(Excerpts from a dataset)

────────────────

theorem State.successor_pending (s : State) : s.successor.pending = s.pending.tail := s.presentNext_pending

theorem State.successor_out (s : State) :
    s.successor.out = Ports.ofResult (decode (s.pending.headD s.word)) := by
  rw [State.successor, State.answer_out, State.presentNext_word]

theorem State.successor_returned (s : State) :
    s.successor.returned = s.returned ++ [decode (s.pending.headD s.word)] := by
  rw [State.successor, State.answer_returned, State.presentNext_returned, State.presentNext_word]

/-- What is new in the state after a step depends on the presented word alone (R19). -/
theorem State.successor_congr {s t : State} (h : s.pending.headD s.word = t.pending.headD t.word) :
    s.successor.out = t.successor.out ∧ s.successor.word = t.successor.word ∧
      ∃ r, s.successor.returned = s.returned ++ [r] ∧ t.successor.returned = t.returned ++ [r] := by
  refine ⟨?_, ?_, _, s.successor_returned, ?_⟩
  · rw [State.successor_out, State.successor_out, h]
  · rw [State.successor_word, State.successor_word, h]
  · rw [State.successor_returned, h]

theorem State.eq_of_fields {s t : State} (hword : s.word = t.word) (hpending : s.pending = t.pending) (hout : s.out = t.out)
    (hreturned : s.returned = t.returned) : s = t := by
  cases s
  cases t
  simp_all

/-! ### The invariant (R148, U6, R29) -/

/-- A step drives the decode of the word it puts on the port (R148). -/
theorem State.successor_settled (s : State) : s.successor.settled := by
  rw [State.settled, State.successor_out, State.successor_word]

/-- A step pairs its result with the word it puts on the port (R279). -/
theorem State.successor_paired (s : State) : s.successor.paired := by
  intro r h
  rw [State.successor_returned, List.getLast?_concat] at h
  rw [State.successor_word]
  exact (Option.some.inj h).symm

theorem State.successor_resultsLegal {s : State} (h : s.resultsLegal) : s.successor.resultsLegal := by
  intro r hr
  rw [State.successor_returned, List.mem_append, List.mem_singleton] at hr
  rcases hr with hold | rfl
  · exact h r hold
  · exact legal_decode _

/-- Whatever a state drives and pairs, its successor is safe as soon as the results it holds are legal. -/
theorem State.successor_safe {s : State} (h : s.resultsLegal) : s.successor.safe where
  settled := s.successor_settled
  drivable := s.successor_out ▸ Ports.ofResult_drivable (legal_decode _)
  paired := s.successor_paired
  resultsLegal := State.successor_resultsLegal h

/-! ### Runs (R281, R276) -/

theorem core_run_succ_successor (k : Nat) (s : State) :
    Host.Core.run Sys2Proof.core (k + 1) s = Host.Core.run Sys2Proof.core k s.successor := core_run_succ k s

theorem core_run_completes (k : Nat) (s : State) :
    ∃ t, Host.Core.run Sys2Proof.core k s = .next t ∧ t.returned.length = s.returned.length + k := by
  induction k generalizing s with
  | zero => exact ⟨s, rfl, rfl⟩
  | succ k ih =>
    obtain ⟨t, hrun, hlength⟩ := ih s.successor
    rw [State.successor_returned, List.length_append, List.length_singleton] at hlength
    exact ⟨t, (core_run_succ_successor k s).trans hrun, by omega⟩

/-- A stream of words is answered word by word; from a settled state the ports at its end are settled, the empty stream included. -/
theorem core_run_stream (ws vs : List Word) (s : State) (h : s.pending = ws ++ vs) :
    ∃ t, Host.Core.run Sys2Proof.core ws.length s = .next t ∧ t.pending = vs ∧
      t.returned = s.returned ++ ws.map decode ∧ t.word = ws.getLastD s.word ∧ (ws ≠ [] ∨ s.settled → t.settled) := by
  induction ws generalizing s with
  | nil => exact ⟨s, rfl, h, (List.append_nil _).symm, rfl, fun hs => hs.resolve_left (· rfl)⟩
  | cons w ws ih =>
    obtain ⟨t, hrun, hpending, hreturned, hword, hsettled⟩ := ih s.successor (by rw [State.successor_pending, h]; rfl)
    refine ⟨t, (core_run_succ_successor ws.length s).trans hrun, hpending, ?_, ?_, ?_⟩
    · rw [hreturned, State.successor_returned, h, List.append_assoc]
      rfl
    · rw [hword, State.successor_word, h, List.getLastD_cons]
      rfl
    · exact fun _ => hsettled (.inr s.successor_settled)

/-! ### The word that a step evaluates (notes/assumptions/3.md) -/

theorem evaluate_of_decodeInstr {s : State} {i : Instr} (h : decodeInstr s.word = .value i) : evaluate s = exec i s := by
  rw [evaluate, h]

theorem State.successor_presentWord (s : State) (w : Word) :
    (s.presentWord w).successor = State.answer (decode w) { s with word := w } := rfl

theorem State.withFetchWord_toNat (s : State) (w : Word) : s.withFetchWord 32 w.toNat = s.presentWord w := by
  rw [State.withFetchWord, tableWord, Nat.mod_eq_of_lt w.isLt, BitVec.ofNat_toNat, BitVec.setWidth_eq]

/-! ### Copies (R46, D14) -/

theorem Copies.stepAt_eq_successor {n : Nat} (k : Fin n) (c : Copies n) :
    Copies.stepAt k c = .next (c.set k (c.get k).successor) := Copies.stepAt_eq k c

theorem Copies.run_cons {n : Nat} (k : Fin n) (ks : List (Fin n)) (c : Copies n) :
    Copies.run (k :: ks) c = Copies.run ks (c.set k (c.get k).successor) := by
  rw [Copies.run, Copies.stepAt_eq_successor]

theorem Copies.get_set_same {n : Nat} (c : Copies n) (k : Fin n) (s : State) : Vector.get (c.set k s) k = s := by
  rw [Vector.get_eq_getElem, Vector.getElem_set_self]

theorem Copies.get_set_other {n : Nat} (c : Copies n) {k j : Fin n} (h : k ≠ j) (s : State) :
    Vector.get (c.set k s) j = c.get j := by
  rw [Vector.get_eq_getElem, Vector.getElem_set_ne _ _ (Fin.val_ne_of_ne h), ← Vector.get_eq_getElem]

/-- A step of copy `k` advances the run of copy `k` alone by one, and leaves that of every other copy. -/
theorem Copies.run_eq_runs {n : Nat} (order : List (Fin n)) (c : Copies n) :
    ∃ d, Copies.run order c = .next d ∧
      ∀ k : Fin n, Host.Core.run Sys2Proof.core (order.count k) (c.get k) = .next (d.get k) := by
  induction order generalizing c with
  | nil => exact ⟨c, rfl, fun _ => rfl⟩
  | cons j order ih =>
    obtain ⟨d, hrun, heach⟩ := ih (c.set j (c.get j).successor)
    refine ⟨d, (Copies.run_cons j order c).trans hrun, fun k => ?_⟩
    have hk := heach k
    by_cases hjk : j = k
    · subst hjk
      rw [Copies.get_set_same] at hk
      rw [List.count_cons_self, core_run_succ_successor, hk]
    · rw [Copies.get_set_other c hjk] at hk
      rw [List.count_cons_of_ne hjk, hk]

end Sys2Proof.Machine

namespace Sys2Proof

open Sys2Proof.Machine

/-! ### The statements -/

/-- Settles O48: the state after a step is safe because its outputs and its last result are the decode of the word it put on the
port, and that decode is legal. -/
theorem stepKeepsSafe : Obligations.StepKeepsSafe := by
  intro s t hs h
  obtain rfl := step_next h
  exact State.successor_safe hs.resultsLegal

/-- Settles O47: the reset outputs are the decode of the all-zero word, and no result has been returned. -/
theorem safeAtReset : Obligations.SafeAtReset := by
  have hsettled : State.reset.settled := by unfold State.settled; decide
  refine ⟨⟨hsettled, ?_, nofun, nofun⟩, rfl, rfl, hsettled⟩
  rw [hsettled]
  exact Ports.ofResult_drivable (legal_decode _)

/-- Settles O45: the four fields of the state after a step. -/
theorem stepReturnsTheDecodeOfTheWord : Obligations.StepReturnsTheDecodeOfTheWord := fun s =>
  (step_eq_successor s).trans
    (congrArg Host.Outcome.next
      (State.eq_of_fields s.successor_word s.successor_pending s.successor_out s.successor_returned))

/-- Settles O46: every step has a next state, and each adds one result. -/
theorem everyRunCompletes : Obligations.EveryRunCompletes :=
  ⟨fun s => ⟨s.successor, step_eq_successor s⟩, core_run_completes⟩

/-- Settles O50, by induction on the stream. -/
theorem streamReturnsEachWordsDecode : Obligations.StreamReturnsEachWordsDecode := by
  intro ws vs s h
  obtain ⟨t, hrun, hpending, hreturned, hword, hsettled⟩ := core_run_stream ws vs s h
  exact ⟨t, hrun, hpending, hreturned, hword, fun hne => hsettled (.inl hne)⟩

/-- Settles O51, by induction on the schedule. -/
theorem copiesDoNotInterfere : Obligations.CopiesDoNotInterfere := fun _ => Copies.run_eq_runs

/-- Settles O49: the state after a step has its ports, its word and its result from the word presented alone. -/
theorem nothingIsCarriedBetweenEvaluations : Obligations.NothingIsCarriedBetweenEvaluations := by
  constructor
  · intro s t s' t' h hs ht
    obtain rfl := step_next hs
    obtain rfl := step_next ht
    exact State.successor_congr h
  · intro m n j k c c' d d' h hc hd
    obtain rfl := Host.Outcome.next.inj ((Copies.stepAt_eq_successor j c).symm.trans hc)
    obtain rfl := Host.Outcome.next.inj ((Copies.stepAt_eq_successor k d).symm.trans hd)
    rw [Copies.get_set_same, Copies.get_set_same]
    obtain ⟨hout, -, hreturned⟩ := State.successor_congr h
    exact ⟨hout, hreturned⟩

/-- Settles O27: the error is the one new result and its ports are `errorPorts`; a step from there answers the next word. -/
theorem errorIsAnsweredAndNeverSoftened : Obligations.ErrorIsAnsweredAndNeverSoftened := by
  intro s e he
  have hout : s.successor.out = Stated.errorPorts (errorStatus e) :=
    s.successor_out.trans (Ports.ofResult_decode_of_error he)
  have hreturned : s.successor.returned = s.returned ++ [.error e] := by rw [State.successor_returned, he]
  refine ⟨s.successor, step_eq_successor s, hreturned, fun i hi => ?_, s.successor_pending, s.successor_word, ?_⟩
  · rw [hreturned, List.mem_append, List.mem_singleton] at hi
    exact hi.resolve_right nofun
  · rw [hout]
    refine ⟨by cases e <;> rfl, rfl, rfl, rfl, rfl, rfl, rfl, rfl, rfl, rfl, fun w rest hnext => ?_⟩
    exact ⟨s.successor.successor, step_eq_successor _, by rw [State.successor_returned, hnext]; rfl⟩

/-- Settles O28: it is the stream of the three words, and the last of them is the failing one. -/
theorem errorsDoNotStick : Obligations.ErrorsDoNotStick := by
  intro s bad good rest e i hpending hbad hgood
  obtain ⟨t, hrun, hrest, hreturned, hword, hsettled⟩ := core_run_stream [bad, good, bad] rest s hpending
  have hout : t.out = Stated.errorPorts (errorStatus e) := by
    rw [hsettled (.inl (List.cons_ne_nil _ _)), hword, List.getLastD_cons, List.getLastD_cons, List.getLastD_cons,
      List.getLastD_nil, Ports.ofResult_decode_of_error hbad]
  refine hrun.trans (congrArg Host.Outcome.next (State.eq_of_fields hword hrest (hout.trans ?_) (hreturned.trans ?_)))
  · cases e <;> rfl
  · rw [List.map_cons, List.map_cons, List.map_singleton, hbad, hgood]

/-- Settles O43: the two words decode to the same operands under their own tags, and only `op_tag` depends on the tag. -/
theorem loadsAndStoresDifferInTheTagOnly : Obligations.LoadsAndStoresDifferInTheTagOnly := by
  intro s w v t u rs rt imm hlow hw hv
  have hdecode := decode_immediate_congr hlow hw hv
  refine ⟨_, _, step_eq_successor _, step_eq_successor _, ?_⟩
  rw [State.successor_presentWord, State.successor_presentWord, hw, hdecode]
  exact ⟨rfl, rfl, rfl, rfl⟩

/-- Settles O44: a step is an evaluation of the presented word, which runs the instruction the word decodes to. -/
theorem stepRunsTheDecodedInstruction : Obligations.StepRunsTheDecodedInstruction := by
  refine ⟨fun s w rest i hpending h => ?_, fun s i hpending h => ?_, fun s w i h => ?_⟩
  · have hnext : s.presentNext = { s with word := w, pending := rest } := by rw [State.presentNext, hpending]
    rw [step, hnext]
    exact evaluate_of_decodeInstr h
  · have hnext : s.presentNext = s := by rw [State.presentNext, hpending]
    rw [step, hnext]
    exact evaluate_of_decodeInstr h
  · rw [State.withFetchWord_toNat, step, State.presentNext_presentWord]
    exact evaluate_of_decodeInstr h

end Sys2Proof
end
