-- ==== Sys2Proof/Word.lean ====
section
/-! DEFINITION. The words of the machine: bytes, 24-bit command words, 7-bit addresses, the two bus lines. -/

namespace Sys2Proof

/-- A byte, bits numbered 7 (most significant) to 0 (R7). -/
abbrev Byte := BitVec 8

/-- A command word (R48). -/
abbrev CmdWord := BitVec 24

/-- A device address (R29). -/
abbrev Addr7 := BitVec 7

/-- The two lines of the bus (R8): the clock `scl` and the data line `sda`. -/
inductive Line where
  | scl
  | sda
deriving DecidableEq, Repr

end Sys2Proof
end

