-- ==== Sys2Proof/WellFormed.lean ====
section
/-! DEFINITION. Which instructions the encoding admits. -/

namespace Sys2Proof

/-- An instruction is well-formed when its operands can be encoded. The one operand whose Lean type is wider than its field
is the byte count of `RDREG`: "the encoding cannot express another count" than 1 and 2 (R52). -/
def Instr.wellFormed : Instr → Bool
  | .rel _ => true
  | .low _ => true
  | .smp _ => true
  | .start => true
  | .stop => true
  | .sendb _ => true
  | .recvb => true
  | .mack => true
  | .mnack => true
  | .wrcmd _ _ => true
  | .rdreg _ n => n == 1 || n == 2
  | .cfg1shot => true
  | .startconv => true
  | .rdstat => true
  | .rdtemp => true

end Sys2Proof
end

────────────────

Using the data above, print exactly the lines from the line that contains "it put on the" through the line that contains "(State.eq_of_fields s.successor_word s.successor_pending", with both included.

- Task result
/-- Settles O48: the state after a step is safe because its outputs and its last result are the decode of the word it put on the
port, and that decode is legal. -/
theorem stepKeepsSafe : Obligations.StepKeepsSafe := by
  intro s t hs h
  obtain rfl := step_next h
  exact State.successor_safe hs.resultsLegal

/-- Settles O47: the reset outputs are the decode of the all-zero word, and no result has been returned. -/
theorem safeAtReset : Obligations.SafeAtReset := by
  have hsettled : State.reset.settled := by unfold State.settled; decide
  refine ⟨⟨hsettled, ?_, nofun, nofun⟩, rfl, rfl, hsettled⟩
  rw [hsettled]
  exact Ports.ofResult_drivable (legal_decode _)

/-- Settles O45: the four fields of the state after a step. -/
theorem stepReturnsTheDecodeOfTheWord : Obligations.StepReturnsTheDecodeOfTheWord := fun s =>
  (step_eq_successor s).trans
    (congrArg Host.Outcome.next
      (State.eq_of_fields s.successor_word s.successor_pending s.successor_out s.successor_returned))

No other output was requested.